(Source data)
——

-- ==== Sys2Proof/Machine/LineCommands.lean ====
section
/-! DEFINITION. Commands: the lines LOS, LINK, OFFHOOK, MAINS_LOST and RI. -/

namespace Sys2Proof.Machine

/-- LOS_LINK_CHANGE: the levels later SIG samples read; a change is a wake source (R30, R159). -/
def doLosLinkChange (los link : Bool) (s : State) : State :=
  if los = s.pins.los && link = s.pins.link then s
  else settle (wakeSource .losLink { s with pins.los := los, pins.link := link })

/-- OFFHOOK_ASSERT: the call pin sets; a wake source (R1, R157, R159). -/
def doOffhookAssert (s : State) : State :=
  if s.pins.offhook then s else settle (wakeSource .offhook { s with pins.offhook := true })

/-- OFFHOOK_DEASSERT: the call pin clears and the return decision is evaluated; a wake source (R14, R159). -/
def doOffhookDeassert (s : State) : State :=
  if s.pins.offhook then settle (evalReturn (wakeSource .offhook { s with pins.offhook := false })) else s

/-- The power mode moves between MAINS and RESERVE: Power Mode is raised and the power rule evaluated (R155). -/
def changeMode (mode : PowerMode) (cause : PowerCause) (s : State) : State :=
  powerRule (raiseEvent (.powerMode (powerCode s.power.mode) mode cause) { s with power.mode := mode })

/-- MAINS_LOST_ASSERT: during the load the mode follows; in DISABLED it is kept; else R155's table (R154, R155). -/
def doMainsLostAssert (s : State) : State :=
  if s.pins.mainsLost then s
  else
    let s := { s with pins.mainsLost := true }
    if s.loader.phase != .ended then { s with power.mode := .reserve }
    else if !partWorks s then s
    else match s.power.mode with
      | .mains => settle (changeMode .reserve .mainsLost s)
      | .reserve => settle { s with power.mainsReturn := none }
      | .doze => s

/-- MAINS_LOST_DEASSERT: during the load the mode follows; in RESERVE the mains-return timer starts; a wake source (R154, R155,
R157, R159). -/
def doMainsLostDeassert (s : State) : State :=
  if s.pins.mainsLost then
    let s := { s with pins.mainsLost := false }
    if s.loader.phase != .ended then { s with power.mode := .mains }
    else if !partWorks s then s
    else match s.power.mode with
      | .mains => s
      | .reserve => settle (wakeSource .mainsReturned { s with power.mainsReturn := some 10000 })
      | .doze => settle (wakeSource .mainsReturned s)
  else s

/-- RI_ASSERT: a wake source (R159). -/
def doRiAssert (s : State) : State := settle (wakeSource .ri { s with pins.ri := true })

end Sys2Proof.Machine
end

——

(Your task)
Please write out, exactly as they appear, the lines from the line containing "powerRule (raiseEvent (.powerMode" through the last line of the records above, both included.

(Result)
  powerRule (raiseEvent (.powerMode (powerCode s.power.mode) mode cause) { s with power.mode := mode })

/-- MAINS_LOST_ASSERT: during the load the mode follows; in DISABLED it is kept; else R155's table (R154, R155). -/
def doMainsLostAssert (s : State) : State :=
  if s.pins.mainsLost then s
  else
    let s := { s with pins.mainsLost := true }
    if s.loader.phase != .ended then { s with power.mode := .reserve }
    else if !partWorks s then s
    else match s.power.mode with
      | .mains => settle (changeMode .reserve .mainsLost s)
      | .reserve => settle { s with power.mainsReturn := none }
      | .doze => s

/-- MAINS_LOST_DEASSERT: during the load the mode follows; in RESERVE the mains-return timer starts; a wake source (R154, R155,
R157, R159). -/
def doMainsLostDeassert (s : State) : State :=
  if s.pins.mainsLost then
    let s := { s with pins.mainsLost := false }
    if s.loader.phase != .ended then { s with power.mode := .mains }
    else if !partWorks s then s
    else match s.power.mode with
      | .mains => s
      | .reserve => settle (wakeSource .mainsReturned { s with power.mainsReturn := some 10000 })
      | .doze => settle (wakeSource .mainsReturned s)
  else s

/-- RI_ASSERT: a wake source (R159). -/
def doRiAssert (s : State) : State := settle (wakeSource .ri { s with pins.ri := true })

end Sys2Proof.Machine
end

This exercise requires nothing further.